**Task goal:** Word for word, please restate the lines from the beginning of the data through the line in which "if coreEnabled s then coreStep s" appears.

**The data:**
== == ==

-- ==== Sys2Proof/Machine/Sequencer.lean ====
section
/-! DEFINITION. The core step (spec/45_control.md R183) and whose turn it is (R190). -/

namespace Sys2Proof.Machine

/-- The core has a step exactly when fsm = EXEC or fsm = RESP (R183). -/
def coreEnabled (s : State) : Bool := s.fsm == .exec || s.fsm == .resp

/-- The core's work in EXEC (R183): the latched word is decoded once, and an illegal one ends with
ILLEGAL_CMD (spec/30_encoding.md R87). -/
def executeLatched (s : State) : StepResult :=
  match decode s.cmd with
  | .ok i => exec i s
  | .error _ => raise .illegalCmd s

/-- The core's work in RESP (R183): only HOTP, TOTP and VERIFY have a response step. -/
def respondLatched (s : State) : StepResult :=
  match (opField s.cmd).toNat with
  | 0x6 => exec (.hotp (digField s.cmd)) s
  | 0x7 => exec (.totp (digField s.cmd)) s
  | 0x8 => exec .verify s
  | _ => .fault .noResponseStep

/-- `CoreStep` (R183); without an enabled step the core's turn changes nothing. DESIGN CHOICE: an abort
request ends every command with ABORTED (R181, R183, R187), an ABORT accepted from idle too, when the word
0x00000009 is written again before its core step; R186's 'never ends with ABORTED' then fails
(assumption 19). -/
def coreStep (s : State) : StepResult :=
  match s.fsm with
  | .idle => .next s
  | .wait => .next s
  | .exec => if s.abortReq then raise .aborted s else executeLatched s
  | .resp => if s.abortReq then raise .aborted s else respondLatched s

/-- The step of the agent whose turn it is. -/
def takeTurn (t : Turn) (s : State) : StepResult :=
  match t with
  | .host op => hostStep op s
  | .core => coreStep s
  | .hmac draw => .next (hmacStep draw s)

/-- The state after its next turn is taken off the schedule. -/
def afterTurn (rest : List Turn) (s : State) : State := { s with turns := rest }

/-- The state after a free draw of the hmac agent is used (assumption 3). -/
def useDraw (s : State) : State := { s with draws := s.draws + 1 }

/-- The step when the schedule names no agent: the core if it has a step, else the hmac agent if it has
one, with a free draw, else nothing (an idle block keeps its state, spec/60_exceptions.md R215). -/
def unscheduledStep (s : State) : StepResult :=
  if coreEnabled s then coreStep s
  else if s.req.isSome then .next (hmacStep (Config.hmacDraw s.draws) (useDraw s))
  else .next s

/-- One step of the machine: the next turn of the schedule. -/
def scheduledStep (s : State) : StepResult :=
  match s.turns with
  | [] => unscheduledStep s
  | t :: rest => takeTurn t (afterTurn rest s)

/-- The state in which the very next step is the core's execute step of the latched word w: as after
`Accept(w)` from idle (R180), with the core's turn first. -/
def latchWord (w : Word) (s : State) : State :=
  { s with
    cmd := w
    fsm := .exec
    done := false
    abortReq := false
    resp := none
    req := none
    turns := .core :: s.turns }

end Sys2Proof.Machine
end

== == ==

**Result of the task:**
-- ==== Sys2Proof/Machine/Sequencer.lean ====
section
/-! DEFINITION. The core step (spec/45_control.md R183) and whose turn it is (R190). -/

namespace Sys2Proof.Machine

/-- The core has a step exactly when fsm = EXEC or fsm = RESP (R183). -/
def coreEnabled (s : State) : Bool := s.fsm == .exec || s.fsm == .resp

/-- The core's work in EXEC (R183): the latched word is decoded once, and an illegal one ends with
ILLEGAL_CMD (spec/30_encoding.md R87). -/
def executeLatched (s : State) : StepResult :=
  match decode s.cmd with
  | .ok i => exec i s
  | .error _ => raise .illegalCmd s

/-- The core's work in RESP (R183): only HOTP, TOTP and VERIFY have a response step. -/
def respondLatched (s : State) : StepResult :=
  match (opField s.cmd).toNat with
  | 0x6 => exec (.hotp (digField s.cmd)) s
  | 0x7 => exec (.totp (digField s.cmd)) s
  | 0x8 => exec .verify s
  | _ => .fault .noResponseStep

/-- `CoreStep` (R183); without an enabled step the core's turn changes nothing. DESIGN CHOICE: an abort
request ends every command with ABORTED (R181, R183, R187), an ABORT accepted from idle too, when the word
0x00000009 is written again before its core step; R186's 'never ends with ABORTED' then fails
(assumption 19). -/
def coreStep (s : State) : StepResult :=
  match s.fsm with
  | .idle => .next s
  | .wait => .next s
  | .exec => if s.abortReq then raise .aborted s else executeLatched s
  | .resp => if s.abortReq then raise .aborted s else respondLatched s

/-- The step of the agent whose turn it is. -/
def takeTurn (t : Turn) (s : State) : StepResult :=
  match t with
  | .host op => hostStep op s
  | .core => coreStep s
  | .hmac draw => .next (hmacStep draw s)

/-- The state after its next turn is taken off the schedule. -/
def afterTurn (rest : List Turn) (s : State) : State := { s with turns := rest }

/-- The state after a free draw of the hmac agent is used (assumption 3). -/
def useDraw (s : State) : State := { s with draws := s.draws + 1 }

/-- The step when the schedule names no agent: the core if it has a step, else the hmac agent if it has
one, with a free draw, else nothing (an idle block keeps its state, spec/60_exceptions.md R215). -/
def unscheduledStep (s : State) : StepResult :=
  if coreEnabled s then coreStep s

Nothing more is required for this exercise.